# Steps In PR Visa Application



## lax_lambor (Sep 27, 2011)

What are the Steps to apply for PR visa to australia ?
which state is better for software professionals ..


----------



## auzee_bujji (Jan 25, 2012)

lax_lambor said:


> What are the Steps to apply for PR visa to australia ?
> which state is better for software professionals ..


You have 3 months left before July (new changes), I doubt you will be able to complete IELTS, ACS assessment and lodge the application before that.

First step is, check if you have eligible points for PR


----------



## lifeisgood (Mar 30, 2010)

start off by reading the sticky threads..
there's loads of information and go through this forum ...I am sure you will find a LOT of relevant info ...

DIAC Main site

PR visa : Two different categories :
PR Category

175 : Independent PR visa..processing period is around 9 months 
176 : State sponsored..processing period is under 4 weeks...

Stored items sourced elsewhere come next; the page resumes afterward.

-- ==== Sys2Proof/Laws/State.lean ====
section
/-!
SUPPORT. What each named update of the state changes and what it leaves alone: one lemma for each field, true by
unfolding. Later proofs cite these and unfold no record update.
-/

namespace Sys2Proof.Machine

/-! ### `post`: An event is posted (R183) -/

@[simp] theorem State.post_table (s : State) (e : Event) : (s.post e).table = s.table := rfl
@[simp] theorem State.post_merge (s : State) (e : Event) : (s.post e).merge = s.merge := rfl
@[simp] theorem State.post_damage (s : State) (e : Event) : (s.post e).damage = s.damage := rfl
@[simp] theorem State.post_streamer (s : State) (e : Event) : (s.post e).streamer = s.streamer := rfl
@[simp] theorem State.post_link (s : State) (e : Event) : (s.post e).link = s.link := rfl
@[simp] theorem State.post_port (s : State) (e : Event) : (s.post e).port = s.port := rfl
@[simp] theorem State.post_host (s : State) (e : Event) : (s.post e).host = s.host := rfl
@[simp] theorem State.post_mgmt (s : State) (e : Event) : (s.post e).mgmt = s.mgmt := rfl
@[simp] theorem State.post_store (s : State) (e : Event) : (s.post e).store = s.store := rfl
@[simp] theorem State.post_freeCount (s : State) (e : Event) : (s.post e).freeCount = s.freeCount := rfl
@[simp] theorem State.post_pending (s : State) (e : Event) : (s.post e).pending = s.pending := rfl
@[simp] theorem State.post_events (s : State) (e : Event) : (s.post e).events = s.events.post e := rfl

/-! ### `postTogether`: The events of one moment are posted (R186) -/

@[simp] theorem State.postTogether_table (s : State) (es : List Event) : (s.postTogether es).table = s.table := rfl
@[simp] theorem State.postTogether_merge (s : State) (es : List Event) : (s.postTogether es).merge = s.merge := rfl
@[simp] theorem State.postTogether_damage (s : State) (es : List Event) : (s.postTogether es).damage = s.damage := rfl
@[simp] theorem State.postTogether_streamer (s : State) (es : List Event) : (s.postTogether es).streamer = s.streamer := rfl
@[simp] theorem State.postTogether_link (s : State) (es : List Event) : (s.postTogether es).link = s.link := rfl
@[simp] theorem State.postTogether_port (s : State) (es : List Event) : (s.postTogether es).port = s.port := rfl
@[simp] theorem State.postTogether_host (s : State) (es : List Event) : (s.postTogether es).host = s.host := rfl
@[simp] theorem State.postTogether_mgmt (s : State) (es : List Event) : (s.postTogether es).mgmt = s.mgmt := rfl
@[simp] theorem State.postTogether_store (s : State) (es : List Event) : (s.postTogether es).store = s.store := rfl
@[simp] theorem State.postTogether_pending (s : State) (es : List Event) : (s.postTogether es).pending = s.pending := rfl
@[simp] theorem State.postTogether_events (s : State) (es : List Event) :
    (s.postTogether es).events = (arrange s.freeCount es).foldl EventQueue.post s.events := rfl
@[simp] theorem State.postTogether_freeCount (s : State) (es : List Event) : (s.postTogether es).freeCount = s.freeCount + (es.length - 1) := rfl

/-! ### `setWindow`: A window's record is replaced (R19) -/

@[simp] theorem State.setWindow_merge (s : State) (n : Fin 8) (w : Window) : (s.setWindow n w).merge = s.merge := rfl
@[simp] theorem State.setWindow_damage (s : State) (n : Fin 8) (w : Window) : (s.setWindow n w).damage = s.damage := rfl
@[simp] theorem State.setWindow_streamer (s : State) (n : Fin 8) (w : Window) : (s.setWindow n w).streamer = s.streamer := rfl
@[simp] theorem State.setWindow_link (s : State) (n : Fin 8) (w : Window) : (s.setWindow n w).link = s.link := rfl
@[simp] theorem State.setWindow_port (s : State) (n : Fin 8) (w : Window) : (s.setWindow n w).port = s.port := rfl
@[simp] theorem State.setWindow_host (s : State) (n : Fin 8) (w : Window) : (s.setWindow n w).host = s.host := rfl
@[simp] theorem State.setWindow_mgmt (s : State) (n : Fin 8) (w : Window) : (s.setWindow n w).mgmt = s.mgmt := rfl
@[simp] theorem State.setWindow_events (s : State) (n : Fin 8) (w : Window) : (s.setWindow n w).events = s.events := rfl
@[simp] theorem State.setWindow_store (s : State) (n : Fin 8) (w : Window) : (s.setWindow n w).store = s.store := rfl
@[simp] theorem State.setWindow_freeCount (s : State) (n : Fin 8) (w : Window) : (s.setWindow n w).freeCount = s.freeCount := rfl
@[simp] theorem State.setWindow_pending (s : State) (n : Fin 8) (w : Window) : (s.setWindow n w).pending = s.pending := rfl
@[simp] theorem State.setWindow_table_windows (s : State) (n : Fin 8) (w : Window) :
    (s.setWindow n w).table.windows = s.table.windows.set n w := rfl
@[simp] theorem State.setWindow_table_staging (s : State) (n : Fin 8) (w : Window) :
    (s.setWindow n w).table.staging = s.table.staging := rfl
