-- ==== Sys2Proof/Tests/Slice0.lean ====
section
/-!
SUPPORT. The model's own tests: ill-formed commands refused, the specification's worked examples (each theorem names its
section), at most two small steps per command, and for every statement with hypotheses a state and operands that meet
them.
-/

namespace Sys2Proof.Tests

-- The theorems are checked one after another: all at once take more threads than a memory limit of 22 GiB grants.
set_option Elab.async false

open Sys2Proof Sys2Proof.Machine

/-! ### Helpers -/

/-- The outcome is a next state with this property. -/
def after (o : Host.Outcome State Fault Refusal) (p : State → Bool) : Bool :=
  match o with
  | .next t => p t
  | .fault _ | .refused _ => false

/-- A device that a start-up without a good slot has left: ready, nothing open, nothing pending. -/
def up : State :=
  { State.reset with
    host := ⟨.accepting, [], none, [], none, none⟩
    mgmt := ⟨false, [0x00], none, none, none, none⟩
    store := ⟨[], Vector.replicate 4 .blank, none, none⟩ }

/-- A window of 8 × 4 pixels, H16 stored as C16 RGB, pitch 4 words, tracked, panel origin (0, 0). -/
def win (hostBase memBase : Nat) : WindowValues :=
  { hostBase := hostBase, hostSpan := 4096, memBase := memBase, width := 8, height := 4, hostFormat := .h16
    storedFormat := .c16, order := .rgb, mirrorX := false, mirrorY := false, pitch := 4, scroll := 0
    access := .readWrite, key := none, clip := none, tracking := true, origin := some (0, 0) }

/-- Lanes from lane 0 up. -/
def lanes (a b c d e f g h : Option Nibble) : Lanes := #v[a, b, c, d, e, f, g, h]

/-- All eight lanes of a word. -/
def full (w : Word) : Lanes := Lanes.none.fill w

/-- A COLLECTING entry of age 0 without marks. -/
def entry (word : Nat) (l : Lanes) (c : Creator) : Entry := ⟨word, l, c, 0, false, false, .collecting⟩

/-- The state with one window ACTIVE. -/
def withWindow (s : State) (n : Fin 8) (v : WindowValues) : State := s.setWindow n (.active v)

/-- The state with these merge-queue entries. -/
def withEntries (s : State) (l : List Entry) : State := { s with merge := { s.merge with entries := l } }

/-- The state with these damage records. -/
def withRecords (s : State) (l : List Record) : State := { s with damage := ⟨l, 100⟩ }

/-- The state with this streamer state and mode. -/
def withStream (s : State) (st : StreamState) (m : StreamMode) : State :=
  { s with streamer := { s.streamer with state := st, mode := m } }

/-- The state with this access in flight. -/
def withAccess (s : State) (r : Requester) (w : Option Word) (a : Nat) (abandoned : Bool) : State :=
  { s with port := { s.port with access := some ⟨r, w, a, abandoned, 0, 8⟩ } }

/-- The state with these requests and this beat in action. -/
def withRequests (s : State) (l : List HostRecord) (a : Option BeatAction) : State :=
  { s with host := { s.host with requests := l, action := a } }

/-- A READ of some beats, none done. -/
def readOf (a n : Nat) : HostRecord := ⟨.read, a, n, [], none, []⟩

/-- A WRITE of one beat, not done. -/
def writeOf (a : Nat) (data : Word) (enables : BitVec 4) : HostRecord := ⟨.write, a, 1, [⟨data, enables⟩], none, []⟩

/-- A region of window 0 over (0, 0, 1, 0), its REGION message begun. -/
def region0 : Region := ⟨0, ⟨0, 0, 1, 0⟩, true, 0, [], [], 0, 0⟩
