-- ==== Sys2Proof/Machine/Operands.lean ====
section
/-!
DEFINITION. Operands of kernel ops: the op word and its selectors (R144, R145), tensor views and where their elements
stand (R136 to R143), reading and writing elements in every format (R32 to R43, R56 to R68), and the bytes an op
touches (R173).
-/

namespace Sys2Proof.Machine

/-! ### The op word (R144 to R148) -/

def opcOf (w : Nat) : Nat := bitsOf w 31 24
def nextOf (w : Nat) : Nat := bitsOf w 23 21
def modOf (w : Nat) : Nat := bitsOf w 20 16
def opaOf (w : Nat) : Nat := bitsOf w 15 8
def opbOf (w : Nat) : Nat := bitsOf w 7 0

/-- Operand classes of a selector (R145). Accumulator a is tile 16 + a. -/
inductive Operand where
  | index (slot : Nat)
  | view (slot : Nat)
  | tile (slot : Nat)
  | imm (v : Int)
  | reserved
deriving DecidableEq, Repr

/-- Decodes a selector (R145). -/
def operandOf (b : Nat) : Operand :=
  if b < 0x40 then .index b
  else if b < 0x80 then .view (b - 0x40)
  else if b < 0x94 then .tile (b - 0x80)
  else if b < 0xC0 then .reserved
  else .imm (signedOf 6 (b % 64))

def isIndexDest (b : Nat) : Bool := b < 0x40
def isIndexArg (b : Nat) : Bool := b < 0x40 || (0xC0 ≤ b && b < 0x100)
def isViewArg (b : Nat) : Bool := 0x40 ≤ b && b < 0x80
def isTileArg (b : Nat) : Bool := 0x80 ≤ b && b < 0x94
def isAccArg (b : Nat) : Bool := 0x90 ≤ b && b < 0x94
/-- An immediate from 0 to 15: a token or a barrier id. -/
def isSmallImm (b : Nat) : Bool := 0xC0 ≤ b && b < 0xD0

/-! ### Views (R136 to R140) -/

/-- The extent of dimension `d`, 1 at or above RANK (R137, R161). -/
def View.extAt (v : View) (d : Nat) : Nat := if d < v.rank then v.ext.getD d 0 else 1
def View.strideAt (v : View) (d : Nat) : Int := if d < v.rank then v.strides.getD d 0 else 0

/-- An extent of 0 below RANK (R137). -/
def View.empty (v : View) : Bool := (List.range 4).any fun d => v.extAt d == 0

/-- The element offset of an index (R138). -/
def View.offset (v : View) (i : List Nat) : Int :=
  (List.range 4).foldl (fun a d => a + (i.getD d 0 : Int) * v.strideAt d) 0

/-- The bit address of the element at an offset from BASE (R38, R39). -/
def View.bitAt (v : View) (off : Int) : Nat := ((v.base * 8 : Nat) + off * (fmtBits v.fmt : Int)).toNat

/-- The address of the scale byte of block `b` of the row whose element 0 stands at `off` (R140). -/
def View.scaleAt (v : View) (off : Int) (b : Nat) : Nat := ((v.scaleOff : Int) + off / 32 + (b : Int)).toNat

/-- The least and greatest element offset of the dimensions from `lo` to 3. -/
def View.offsetRange (v : View) (lo : Nat) : Int × Int :=
  ((List.range 4).filter fun d => lo ≤ d).foldl (fun a d =>
    let e := ((v.extAt d : Int) - 1) * v.strideAt d
    (a.1 + min 0 e, a.2 + max 0 e)) (0, 0)

/-- Lowest and highest byte of a non-empty view's elements. -/
def View.elemSpan (v : View) : Int × Int :=
  let (lo, hi) := v.offsetRange 0
  let w : Int := fmtBits v.fmt
  (((v.base * 8 : Nat) + lo * w) / 8, ((v.base * 8 : Nat) + hi * w + w - 1) / 8)

/-- Lowest and highest byte of a non-empty view's scale array. -/
def View.scaleSpan (v : View) : Int × Int :=
  let (lo, hi) := v.offsetRange 1
  ((v.scaleOff : Int) + lo / 32, (v.scaleOff : Int) + hi / 32 + ((ceilDiv (v.extAt 0) 32 : Nat) : Int) - 1)

/-- The byte span of a view, scale array included, or none where it is empty (R255, R256). -/
def View.span (v : View) : Option (Int × Int) :=
  if v.empty then none
  else if isBlock v.fmt then
    some (min v.elemSpan.1 v.scaleSpan.1, max v.elemSpan.2 v.scaleSpan.2)
  else some v.elemSpan

/-- Every byte of the view and of its scale array lies in [lo, hi). -/
def View.inside (v : View) (lo hi : Int) : Bool :=
  v.empty || (decide (lo ≤ v.elemSpan.1 ∧ v.elemSpan.2 < hi) &&
    (!isBlock v.fmt || decide (lo ≤ v.scaleSpan.1 ∧ v.scaleSpan.2 < hi)))

/-- R137 and R139, with RANK from 1 to 4 and SCALE_OFF 0 for a format that is not a block format. -/
def View.formOk (v : View) : Bool :=
  decide (1 ≤ v.rank ∧ v.rank ≤ 4) &&
  ((List.range 4).all fun d => d < v.rank || (v.ext.getD d 0 == 0 && v.strides.getD d 0 == 0)) &&
  (8 ≤ fmtBits v.fmt || v.strides.getD 0 0 == 1) &&
  (!isBlock v.fmt || (v.strides.getD 0 0 == 1 && (List.range 4).all fun d => d = 0 || v.strides.getD d 0 % 32 == 0)) &&
  (isBlock v.fmt || v.scaleOff == 0)

/-- The four extents and strides of a descriptor from an offset in it. -/
def readExts (m : Bytes) (o : Nat) : List Nat := (List.range 4).map fun d => leField m (o + 4 * d) 4
def readStrides (m : Bytes) (o : Nat) : List Int := (List.range 4).map fun d => signedOf 32 (leField m (o + 4 * d) 4)

/-- The empty view of R161. -/
def emptyView : View := {}

/-! ### Bits of storage -/

/-- The `w`-bit code at a bit address, through a byte reader (R38, R39). -/
def readCode (rd : Nat → Byte) (bitAddr w : Nat) : Nat :=
  leNat ((List.range ((bitAddr % 8 + w + 7) / 8)).map fun i => rd (bitAddr / 8 + i)) >>> (bitAddr % 8) % 2 ^ w

/-- Lays a `w`-bit code over bytes already changed, reading the others. -/
def writeCode (rd : Nat → Byte) (bitAddr w code : Nat) (t : Tab Byte) : Tab Byte :=
  let a := bitAddr / 8
  let n := (bitAddr % 8 + w + 7) / 8
  let old := leNat ((List.range n).map fun i => Tab.getD (rd (a + i)) (a + i) t)
  let sh := bitAddr % 8
  let new := old - ((old >>> sh) % 2 ^ w) <<< sh + (code % 2 ^ w) <<< sh
  ((leBytes n new).zipIdx).foldl (fun t p => Tab.put (a + p.2) p.1 t) t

You will need to go to each state's website and check for the most recent SS migration list...
For South australia visit : SA migration list





lax_lambor said:


> What are the Steps to apply for PR visa to australia ?
> which state is better for software professionals ..


----------



## lifeisgood (Mar 30, 2010)

Also,time is probably not on your side bcoz you need to really really hurry up if you wanna apply before July 2012. If time is not a constraint then do your research properly and then apply...


----------



## lax_lambor (Sep 27, 2011)

what documents are required for ACS application ? (I am software Engineer). How much time it takes for response from ACS ?


----------



## kshaggarwal (Dec 26, 2011)

ACS taken an average time of 5 weeks if your documents are complete when you submit the application.


----------



## lax_lambor (Sep 27, 2011)

I am going through many other threads here and find very much knowledgable .
Can anybody list the document required for ACS application , in which form have to send(soft /hard) and or by what means courier or online ?
Is there any fee to pay with this and if yes, then how much it will be (approx)?


----------